■ **YOUR OBJECTIVE**: When you reach the line containing "4 * lifeNo s.mgmt.life" in the entries below, please begin setting down lines exactly, stop only after the last one, and add nothing else.

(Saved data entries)
-- ==== Sys2Proof/Machine/System.lean ====
section
/-! DEFINITION. System registers, TRAP and BKPT, the words that end or steer a handler, and address mapping: C-code
0xC0 to 0xC9 (R157 to R163, R366 to R374). -/

namespace Sys2Proof.Machine

/-! ### System registers (R157, R158) -/

/-- STATUS of a split. -/
def Split.status (p : Split) : Word :=
  BitVec.ofNat 64 ((if p.sm then 1 else 0) + (if p.pm then 2 else 0) + if p.wr then 4 else 0)

/-- The launch of a group. -/
def State.launchOfGroup (s : State) (g : Group) : Option Launch := (s.unitOf g).bind (s.launchOf ·)

/-- The value of a system register; none for an unassigned number. -/
def readSys (s : State) (g : Group) (p : Split) (r : Nat) : Option Word :=
  let u := s.unitOf g
  let l := s.launchOfGroup g
  let ofU := fun f : UnitRec → Word => some ((u.map f).getD 0)
  let ofL := fun f : Launch → Word => some ((l.map f).getD 0)
  match r with
  | 0x000 => some (zext64 g.mode)
  | 0x001 => some (zext64 g.slktab)
  | 0x002 => some (zext64 p.dslack)
  | 0x003 => some (zext64 g.latecnt)
  | 0x004 => ofU (fun u => zext64 u.puterr)
  | 0x005 => some (s.endpoint g.uid)
  | 0x006 => ofL (fun l => l.args)
  | 0x007 => ofU (fun u => BitVec.ofNat 64 u.launch)
  | 0x008 => ofU (fun u => BitVec.ofNat 64 u.index)
  | 0x009 => ofL (fun l => zext64 l.gx)
  | 0x00A => ofL (fun l => zext64 l.gy)
  | 0x00B => ofL (fun l => zext64 l.gz)
  | 0x00C => some (BitVec.ofNat 64 s.cur.core)
  | 0x00D => some (BitVec.ofNat 64 (s.core s.cur.core).ccyc)
  | 0x00E => some (BitVec.ofNat 64 g.batch)
  | 0x100 => some p.status
  | 0x101 => some g.tvec
  | 0x102 => some (zext64 g.tcause)
  | 0x103 => some g.tval
  | 0x104 => some (zext64 g.tmask)
  | 0x105 => some p.tpc
  | 0x106 => some (s.tframe s.gid g)
  | 0x107 => some (s.ctxb s.gid g)
  | 0x108 => some g.ftpool
  | 0x109 => some (BitVec.ofNat 64 (s.asidOf g))
  | 0x10A => some (BitVec.ofNat 64 (s.partOf g))
  | 0x10B => some (BitVec.ofNat 64 ((s.rootOf (s.asidOf g)).getD 0))
  | _ => none

/-- Write a system register: reserved bits and read-only registers take nothing (R6). -/
def writeSys (s : State) (g : Group) (r : Nat) (v : Word) : State :=
  let onG := fun f : Group → Group => s.updGroup s.gid f
  match r with
  | 0x000 => onG (fun g => { g with mode := v.truncate 3 })
  | 0x001 => onG (fun g => { g with slktab := v.truncate 36 })
  | 0x002 => s.onSplit (fun p => { p with dslack := v.truncate 12 })
  | 0x003 => onG (fun g => { g with latecnt := v.truncate 32 })
  | 0x004 => s.updUnit g.uid (fun u => { u with puterr := v.truncate 32 })
  | 0x100 => s.onSplit (fun p => { p with sm := bitOf v 0, pm := bitOf v 1, wr := bitOf v 2 })
  | 0x101 => onG (fun g => { g with tvec := v })
  | 0x102 => onG (fun g => { g with tcause := v.truncate 9 })
  | 0x103 => onG (fun g => { g with tval := v })
  | 0x104 => onG (fun g => { g with tmask := v.truncate 32 })
  | 0x105 => s.onSplit (fun p => { p with tpc := v })
  | 0x108 => onG (fun g => { g with ftpool := v })
  | _ => s

/-- SGET (R157). -/
def execCSget (d : BitVec 6) (r : BitVec 12) (s : State) : Answer :=
  control (fun g p =>
    if 0x100 ≤ r.toNat ∧ p.user then s.trap cPRIV 0
    else match readSys s g p r.toNat with
      | none => s.trap cILLEGAL 0
      | some v =>
        if emptyS g p d then s
        else if sharedS g d then s.trap cSHAREDWRITE 0
        else (s.writeS p d v).goOn 1) s

/-- SSET (R157). -/
def execCSset (a : BitVec 6) (r : BitVec 12) (s : State) : Answer :=
  control (fun g p =>
    if 0x100 ≤ r.toNat ∧ p.user then s.trap cPRIV 0
    else match readSys s g p r.toNat with
      | none => s.trap cILLEGAL 0
      | some _ => if emptyS g p a then s else (writeSys s g r.toNat (readS g p a)).goOn 1) s

/-! ### TRAP and BKPT (R159) -/

/-- TRAP (R159): in user mode a trap whose TPC is the word after it, in supervisor mode a halt. -/
def execCTrap (v : BitVec 16) (c : BitVec 8) (s : State) : Answer :=
  control (fun _ p =>
    if causes.contains c.toNat then s.addDue s.gid ⟨.T, c.toNat, false, zext64 v, p.mask, s.cur.place, p.sm⟩ p.sm
    else s.trap cILLEGAL 0) s

/-- BKPT (R159): with invasive debug enabled it has done its work and asks for a stop, else it traps DEBUG. -/
def execCBkpt (t : BitVec 24) (s : State) : Answer :=
  control (fun _ p =>
    if s.mgmt.debug = .invasive then (s.goOn 1).addDue s.gid ⟨.S, 0, false, 0, p.mask, s.cur.place, false⟩ false
    else s.trap cDEBUG (zext64 t)) s

/-! ### The end of a handler (R160, R161, R373) -/

/-- TPC names an instruction word: not word 0 or 1, not the literal of a long form (R160). Where the page cannot be
read, the fetch after the return faults. -/
def State.tpcOk (s : State) (g : Group) (p : Split) : Bool :=
  let w := wordIdx p.tpc
  decide (p.tpc.toNat % 4 = 0 ∧ 2 ≤ w) && (match s.fetchLine s.cur.core (s.asidOf g) (s.codeFrom g) false p.tpc with
    | (_, .ok line) => !hdrCont (headerOf line) w
    | (_, .error _) => true)

/-- The handler may end: its own runs have issued and its writes to the frame are performed; the end of a cancelled
group waits for the group's accesses and copies (log entry 19). -/
def State.mayReturn (s : State) (g : Group) (p : Split) (h : Handler) : Bool :=
  decide (p.runsLeft = 0) && !s.outstanding s.gid s.cur.place &&
    (decide (h.cause ≠ cCANCELLED) || (g.splits.all (fun e => !s.outstanding s.gid e.1) &&
      !s.copying s.gid (fun _ => true)))

/-- The split is in a handler. -/
def Group.handlerAt (g : Group) (place : Nat) : Option Handler :=
  match g.handler with
  | some h => if h.place = place ∧ !g.preParked then some h else none
  | none => none

/-- End the handler of the acting split: that of PREEMPT for a save parks the group (R375). -/
def returnFrom (s : State) (g : Group) (p : Split) (h : Handler) : State :=
  if !s.tpcOk g p then s.trap cBADTARGET p.tpc
  else if !s.mayReturn g p h then s
  else if h.cause = cPREEMPT ∧ g.pre = some false then s.updGroup s.gid (fun g => { g with preParked := true })
  else (s.updGroup s.gid (fun g => if h.cause = cPREEMPT then { g with pre := none } else g)).endHandler s.gid

/-- RFT (R160). -/
def execCRft (s : State) : Answer :=
  privileged (fun g p => match g.handlerAt s.cur.place with
    | none => s.trap cILLEGAL 0
    | some h => returnFrom s g p h) s

/-- ACK (R161): only for a fault at a lane memory access. -/
def execCAck (s : State) : Answer :=
  privileged (fun g p => match g.handlerAt s.cur.place with
    | none => s.trap cILLEGAL 0
    | some h => if h.lane ∧ accessCause h.cause ∧ !h.held then returnFrom s g p h else s.trap cILLEGAL 0) s

/-- A held instruction alone as a run (R373). -/
def State.oneRun (s : State) (ps : List (Nat × Nat)) (k : Nat) (r : Run) (h : Handler) : Option Run :=
  let whole := s.resumedRun ps h.entries.length r true
  match r.todo[k]? with
  | none => none
  | some i =>
    let m := s.frameMask ps (h.entries.length + k)
    some { whole with todo := [{ i with mask := i.mask &&& m }], suspended := false, sup := r.sup, dove := r.dove.map (fun _ => Dove.start) }

/-- An entry that RPLY has re-injected: what becomes of it is no longer the frame's, and the end of the handler passes over it (R160,
R373). -/
def Handler.reply (h : Handler) (pid : Nat) : Handler := { h with replied := pid :: h.replied }

/-- Re-inject entry n of the frame (R160): the new state and the status. A lane that faults again traps after the handler (R374). -/
def State.replyEntry (s : State) (g : Group) (h : Handler) (ps : List (Nat × Nat)) (n : Nat) : State × Nat :=
  let entries := h.entries.length
  let st := s.frameState ps n
  let done := fun (s : State) (kind : Nat) => s.partWrite s.gid ps (entryOff n) (bytesOf 1 (4 * kind + 2))
  if h.frameEntries ≤ n then (s, 1)
  else match h.entries[n]? with
    | some pid =>
      match FMap.get g.replay pid with
      | none => (s, 2)
      | some q =>
        if h.replied.contains pid then (s, 2)
        else if q.state = 1 then (s, 3)
        else if q.state ≠ 0 ∨ 2 ≤ st then (s, 2)
        else
          let s := s.reinject s.gid ps n pid
          (done (s.updGroup s.gid (fun g => { g with handler := g.handler.map (·.reply pid) })) q.kindNo, 0)
    | none =>
      if st ≠ 0 then (s, 2)
      else match h.run.bind (fun r => s.oneRun ps (n - entries) r h) with
        | none => (s, 2)
        | some r => (done (s.onSplit (fun p => { p with runq := p.runq ++ [r] })) 0, 0)

/-- RPLY (R160). A fault of its frame access halts the group, with the trap registers as they are (R370). -/
def execCRply (d a : BitVec 6) (s : State) : Answer :=
  privileged (fun g p =>
    match g.handlerAt s.cur.place with
    | none => s.trap cILLEGAL 0
    | some h =>
      if emptyS g p a ∨ emptyS g p d then s
      else if sharedS g d then s.trap cSHAREDWRITE 0
      else if Config.runQueueEntries ≤ p.runq.length then s
      else match s.frameParts s.gid g h.frameEntries .read with
        | (s, .error _) => s.haltGroup s.gid (g.tcause.toNat % 256) g.tval
        | (s, .ok ps) =>
          let r := (s.partFill s.gid ps true).replyEntry g h ps (readS g p a).toNat
          (r.1.writeS p d (BitVec.ofNat 64 r.2)).goOn 1) s

/-! ### Address mapping (R162, R163) -/

/-- The address of an entry in a table. -/
def entryAt (t lev va : Nat) : Nat := t + 8 * (va / 2 ^ (16 + 12 * (lev - 1)) % 4096)

/-- The 8-byte entry at a physical address. -/
def State.entry (s : State) (a : Nat) : Word := BitVec.ofNat 64 (s.natAt a 8)

/-- The table that a valid table pointer names; none where the table is missing (R162). -/
def State.nextTable (s : State) (a : Nat) : Option Nat :=
  let e := s.entry a
  if backed a && leafV e && !leafL e && !entryRsv e then some (entryTable e) else none

/-- The entries of an address's tables, from level `lev` with table `t` down, are read at their home slices (R162, R306). -/
def State.fillTables (s : State) (asid va : Nat) : Nat → Nat → State
  | 0, _ => s
  | lev + 1, t =>
    let a := entryAt t (lev + 1) va
    if !backed a then s
    else
      let s := s.fillHome asid (s.partOfAsid asid) a 8
      match s.nextTable a with
      | some t' => s.fillTables asid va lev t'
      | none => s
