-- ==== Sys2Proof/Machine/Power.lean ====
section
/-! DEFINITION. Resets and power states (R451, R452, R455, R456), lifecycle and attestation (R453, R454), the debugger (R382,
R383). -/

namespace Sys2Proof.Machine

/-! ### Resets (R452) -/

/-- Memory as DRAM holds it: of dirty L2 lines and of writes still queued at a sill, the bytes before (log entry 13). -/
def State.dramBytes (s : State) : Memory :=
  let back := fun (m : Memory) (old : FMap Byte) => old.foldl (fun m b => Memory.wr m b.1 [b.2]) m
  let lines := s.l2.flatMap (fun e => e.2.filter (fun l => !l.guest && decide (l.dirty ≠ 0)))
  let m := lines.foldl (fun m l => back m l.old) s.mem
  let writes := s.sills.flatMap (fun e => (e.2.queue.filter (fun r => r.write)).reverse)
  writes.foldl (fun m r => back m r.old) m

/-- The poisoned words as DRAM holds them: of words that an L2 line or a queued write has otherwise, DRAM's own (log
entry 13). -/
def State.dramPoison (s : State) : FMap Bool :=
  let back := fun (m bad : FMap Bool) => bad.foldl (fun m b => FMap.wr false m b.1 b.2) m
  let lines := s.l2.flatMap (fun e => e.2.filter (fun l => !l.guest))
  let m := lines.foldl (fun m l => back m l.bad) s.poison
  let writes := s.sills.flatMap (fun e => (e.2.queue.filter (fun r => r.write)).reverse)
  writes.foldl (fun m r => back m r.oldBad) m

/-- The cells of host memory. -/
def hostCells (m : Memory) : Memory := m.filter (fun c => inHost c.1)

/-- A slot's GEN after a reset is the device's choice (R151). -/
def State.newGens (s : State) : State :=
  s.gens.foldl (fun s e =>
    let (w, s) := s.free
    { s with gens := FMap.put s.gens e.1 (w.truncate 32) }) s

/-- The values that a warm reset keeps beside the reset values: HBM, the management state, what lies outside the device. -/
def State.warm (s : State) (zero : Bool) : State :=
  let owned := s.hostLines.filter (fun e => e.2)
  let s := owned.foldl (fun s e => s.hostBytes e.1) s.newGens
  let r := State.reset
  let mem := if zero then hostCells s.mem else s.dramBytes
  let keep := fun w : Nat => inHost (8 * w)
  let poison := if zero then s.poison.filter (fun e => keep e.1) else s.dramPoison
  let mgmt := { s.mgmt with mode := PowerMode.run, req := 0, res := 0, throttle := 0, powers := [] }
  { r with agenda := s.agenda, fresh := s.fresh, mem := mem, poison := poison, symErr := if zero then [] else s.symErr,
           gens := s.gens, hostHeld := s.hostHeld, mgmt := mgmt, out := s.out }

/-- WARM_RESET (R452). -/
def execEvWarmReset (port : PortId) (s : State) : Answer := sharedWrite port (fun s => s.warm false) s

/-- WARM_RESET_ZERO_HBM (R442, R452). -/
def execEvWarmResetZeroHbm (port : PortId) (s : State) : Answer := sharedWrite port (fun s => s.warm true) s

/-! ### Power (R451, R455, R456) -/

/-- Off: everything is lost but the boot flash, the fuses and what lies outside the device. -/
def State.powerOff (s : State) : State :=
  let s := s.newGens
  let r := State.reset
  let m := { r.mgmt with booted := 0, firmware := s.mgmt.firmware, fid := s.mgmt.fid, life := s.mgmt.life, debug := .none,
                         key := s.mgmt.key, nonces := s.mgmt.nonces, mode := .off, linkUp := false }
  { r with agenda := s.agenda, fresh := s.fresh, mem := hostCells s.mem, gens := s.gens, mgmt := m, out := s.out }

/-- A PWR request that has been done, or refused. -/
def State.pwrDone (s : State) (req res : Nat) : State :=
  { s with mgmt := { s.mgmt with req := BitVec.ofNat 2 req, res := BitVec.ofNat 2 res } }

/-- PWR_RUN: leaves retention. -/
def execEvPwrRun (port : PortId) (s : State) : Answer := sharedWrite port (fun s => s.pwrDone 0 0) s

/-- A Sander has a step to take or a publication under way, for a network whose partition is not saved (R416, R417). -/
def State.sanderBusy (s : State) : Bool :=
  s.nets.any (fun e => !s.partSaved (e.1 / 4) && (e.2.switching || (s.stepBatch e.1 e.2).isSome))

/-- Every partition is saved or empty, no group is stopped, nothing is in flight (R455). -/
def State.mayRetain (s : State) : Bool :=
  s.groups.isEmpty && s.units.isEmpty && s.pkts.isEmpty && s.hostWait.isEmpty &&
    s.rcas.all (fun r => r.2.queries.isEmpty) && !s.sanderBusy &&
    s.jobs.all (fun j => match FMap.get s.parts j.2.part with | some p => p.saved | none => false) &&
    s.parts.all (fun p => !p.2.saving) &&
    s.shadow.all (fun e => e.2.groups.all (fun g => !g.2.stopped)) &&
    s.cores.all (fun c => c.2.copies.isEmpty && c.2.mmaBusy.isNone) &&
    s.rays.all (fun r => decide (savedGid ≤ r.2.gid)) &&
    s.sills.all (fun q => q.2.rayq.isEmpty && q.2.pipes.isEmpty && q.2.queue.all (fun r => r.write))

/-- Every dirty line of the L2 and every queued write reaches HBM. -/
def State.writeBackAll (s : State) : State :=
  let clean := fun l : L2Line => if l.guest then l else { l with dirty := 0, old := [], bad := l.bad.filter (fun e => !l.dirtyWord e.1) }
  let done := fun (s : State) (e : Nat × Sill) => (e.2.queue.filter (fun r => r.write)).foldl (fun s r => s.serveHbm e.1 r) s
  let s := s.sills.foldl done s
  let l2 := s.l2.map (fun (e : Nat × List L2Line) => (e.1, e.2.map clean))
  let sills := s.sills.map (fun (e : Nat × Sill) => (e.1, { e.2 with queue := e.2.queue.filter (fun r => !r.write) }))
  { s with l2 := l2, sills := sills }

/-- PWR_RETENTION: entered from run or idle where nothing is going on, else refused. -/
def execEvPwrRetention (port : PortId) (s : State) : Answer :=
  if s.mgmt.mode = .retention then .next (if s.holdsSema port then s.pwrDone 2 0 else s)
  else sharedWrite port (fun s =>
    if !s.mayRetain then s.pwrDone 2 1
    else
      let s := s.writeBackAll.pwrDone 2 0
      { s with mgmt := { s.mgmt with mode := .retention } }) s

/-- PWR_OFF. -/
def execEvPwrOff (port : PortId) (s : State) : Answer := sharedWrite port (fun s => s.powerOff.pwrDone 3 0) s

/-- POWER_LOSS. -/
def execEvPowerLoss (s : State) : Answer := .next s.powerOff

/-- Engines that are busy. -/
def State.enginesBusy (s : State) : Bool :=
  s.cores.any (fun c => !c.2.copies.isEmpty || c.2.mmaBusy.isSome) ||
    s.sills.any (fun q => !q.2.pipes.isEmpty || !q.2.rayq.isEmpty || !q.2.queue.isEmpty) ||
    s.rcas.any (fun r => !r.2.queries.isEmpty) || s.sanderBusy || !s.pkts.isEmpty

/-- IDLE_ENTRY: no resident group and no busy engine for the time of R455. -/
def execEvIdleEntry (s : State) : Answer :=
  if s.mgmt.mode = .run ∧ s.groups.isEmpty ∧ !s.enginesBusy then .next { s with mgmt := { s.mgmt with mode := .idle } } else .next s

/-- IDLE_EXIT: something came from outside. -/
def execEvIdleExit (s : State) : Answer := .next (if s.mgmt.mode = .idle then s.awake else s)

/-- RETENTION_WAKE: an inbound access leaves retention, and every budget count becomes its ALLOT. -/
def execEvRetentionWake (s : State) : Answer := .next (if s.mgmt.mode = .retention then s.awake else s)

/-- POWER_INTERVAL (R456): milliwatts over one interval; throttling goes up by one for each that exceeds a limit. -/
def execEvPowerInterval (milliwatts : Nat) (s : State) : Answer :=
  let m := s.mgmt
  let ps := (milliwatts :: m.powers).take 1000
  let above := decide (1000 * s.shared.plim.toNat * ps.length < ps.sum ∨ 1_800_000 < milliwatts)
  .next { s with mgmt := { m with powers := ps, throttle := if above then min 15 (m.throttle + 1) else 0 } }

/-- Step 1 of bring-up accepts an image (R451). -/
def imageOk (f : Firmware) : Bool :=
  Config.ecdsaValid Config.firmwareKey (Config.sha512 f.image) f.signature && decide (Config.fusedVersion ≤ f.version)

/-- The identity key after a cold reset (R454). -/
def keyOf : Lifecycle → KeyState
  | .manufacture => .absent
  | .opened | .sealed => .present
  | .returned => .destroyed

/-- The device has come up with a firmware image; a CXL link that has not trained leaves it without enumeration. -/
def State.bootWith (s : State) (f : Firmware) (link : Bool) : State :=
  let m := { s.mgmt with booted := 5, firmware := f, fid := f.fid, debug := .none, key := keyOf s.mgmt.life, mode := .run,
                         req := 0, res := 0, linkUp := link }
  { s with mgmt := m }

/-- POWER_ON: bring-up (R451) with the image that the boot flash holds, the outcome of the stacks' training and that of the CXL
link's. An image that fails verification leaves the previous one in use; where that fails too, or a stack does not come up, the
device stays in reset, and the step's number is the code. -/
def execEvPowerOn (boot : BringUp) (s : State) : Answer :=
  if s.mgmt.mode ≠ .off then .next s
  else if !imageOk boot.image ∧ !imageOk s.mgmt.firmware then .next (s.emit (.bootFailed 1))
  else if !boot.hbmUp then .next (s.emit (.bootFailed 2))
  else .next (s.bootWith (if imageOk boot.image then boot.image else s.mgmt.firmware) boot.link)

/-! ### Lifecycle and attestation (R453, R454) -/

/-- Order of the lifecycle states. -/
def lifeNo : Lifecycle → Nat
  | .manufacture => 0
  | .opened => 1
  | .sealed => 2
  | .returned => 3

/-- Order of the debug levels. -/
def levelNo : DebugLevel → Nat
  | .none => 0
  | .observe => 1
  | .invasive => 2

/-- DEBUG_LEVEL_REQUEST: a level is raised by the SEMA holder or through the debug port; a sealed device lets the SEMA
holder ask for observe and nothing more. -/
def execEvDebugLevelRequest (port : PortId) (level : DebugLevel) (s : State) : Answer :=
  inbound (fun s =>
    let asked := if s.mgmt.life = .sealed then s.holdsSema port && decide (level = .observe) else s.holdsSema port || decide (port = .dbg)
    if asked ∧ levelNo s.mgmt.debug < levelNo level then { s with mgmt := { s.mgmt with debug := level } } else s) s

/-- Numbers of 512 bits, one after another, as one message. -/
def message512 (xs : List Nat) : Nat := xs.foldl (fun a x => a * 2 ^ 512 + x % 2 ^ 512) 1

/-- UNLOCK_TOKEN: a sealed device verifies the debug key's signature over its serial number and the nonce it offers, once;
the identity key is zeroised before the level rises. -/
def execEvUnlockToken (nonce signature : Nat) (s : State) : Answer :=
  inbound (fun s =>
    let m := s.mgmt
    if m.life = .sealed ∧ nonce = Config.nonce m.nonces ∧
        Config.ecdsaValid Config.debugKey (message512 [Config.serial, nonce]) signature then
      { s with mgmt := { m with key := .zeroised, debug := .invasive, nonces := m.nonces + 1 } }
    else s) s

/-- FUSE_COMMAND: the lifecycle moves forward by a signed command. The debug level falls to none, the key follows the new
state: derived on first entry to open, zeroised for good at return. -/
def execEvFuseCommand (target : Lifecycle) (signature : Nat) (s : State) : Answer :=
  inbound (fun s =>
    let m := s.mgmt
    if lifeNo m.life < lifeNo target ∧ Config.ecdsaValid Config.fuseKey (message512 [Config.serial, lifeNo target]) signature then
      { s with mgmt := { m with life := target, debug := .none, key := if m.key = .zeroised ∧ target = .sealed then .zeroised else keyOf target } }
    else s) s

/-- The measurements (R453). -/
def State.measurements (s : State) : List Nat :=
  [Config.romDigest, Config.sha512 s.mgmt.firmware.image, s.mgmt.firmware.version,
   4 * lifeNo s.mgmt.life + levelNo s.mgmt.debug,
   ((List.range 64).filter (fun f => decide ((s.futasPort f).state ≠ .down))).foldl (fun a f => a + 2 ^ (36 + f)) (2 ^ 36 - 1)]

/-- SPDM_REQUEST: signed measurements with the requester's nonce, or an error while no key is available. -/
def execEvSpdmRequest (nonce : Nat) (s : State) : Answer :=
  inbound (fun s =>
    if s.mgmt.key = .present then s.emit (.spdm nonce (Config.identitySign (message512 (s.measurements ++ [nonce]))) true)
    else s.emit (.spdm nonce 0 false)) s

■ **REPLY**:
   4 * lifeNo s.mgmt.life + levelNo s.mgmt.debug,
   ((List.range 64).filter (fun f => decide ((s.futasPort f).state ≠ .down))).foldl (fun a f => a + 2 ^ (36 + f)) (2 ^ 36 - 1)]

/-- SPDM_REQUEST: signed measurements with the requester's nonce, or an error while no key is available. -/
def execEvSpdmRequest (nonce : Nat) (s : State) : Answer :=
  inbound (fun s =>
    if s.mgmt.key = .present then s.emit (.spdm nonce (Config.identitySign (message512 (s.measurements ++ [nonce]))) true)
    else s.emit (.spdm nonce 0 false)) s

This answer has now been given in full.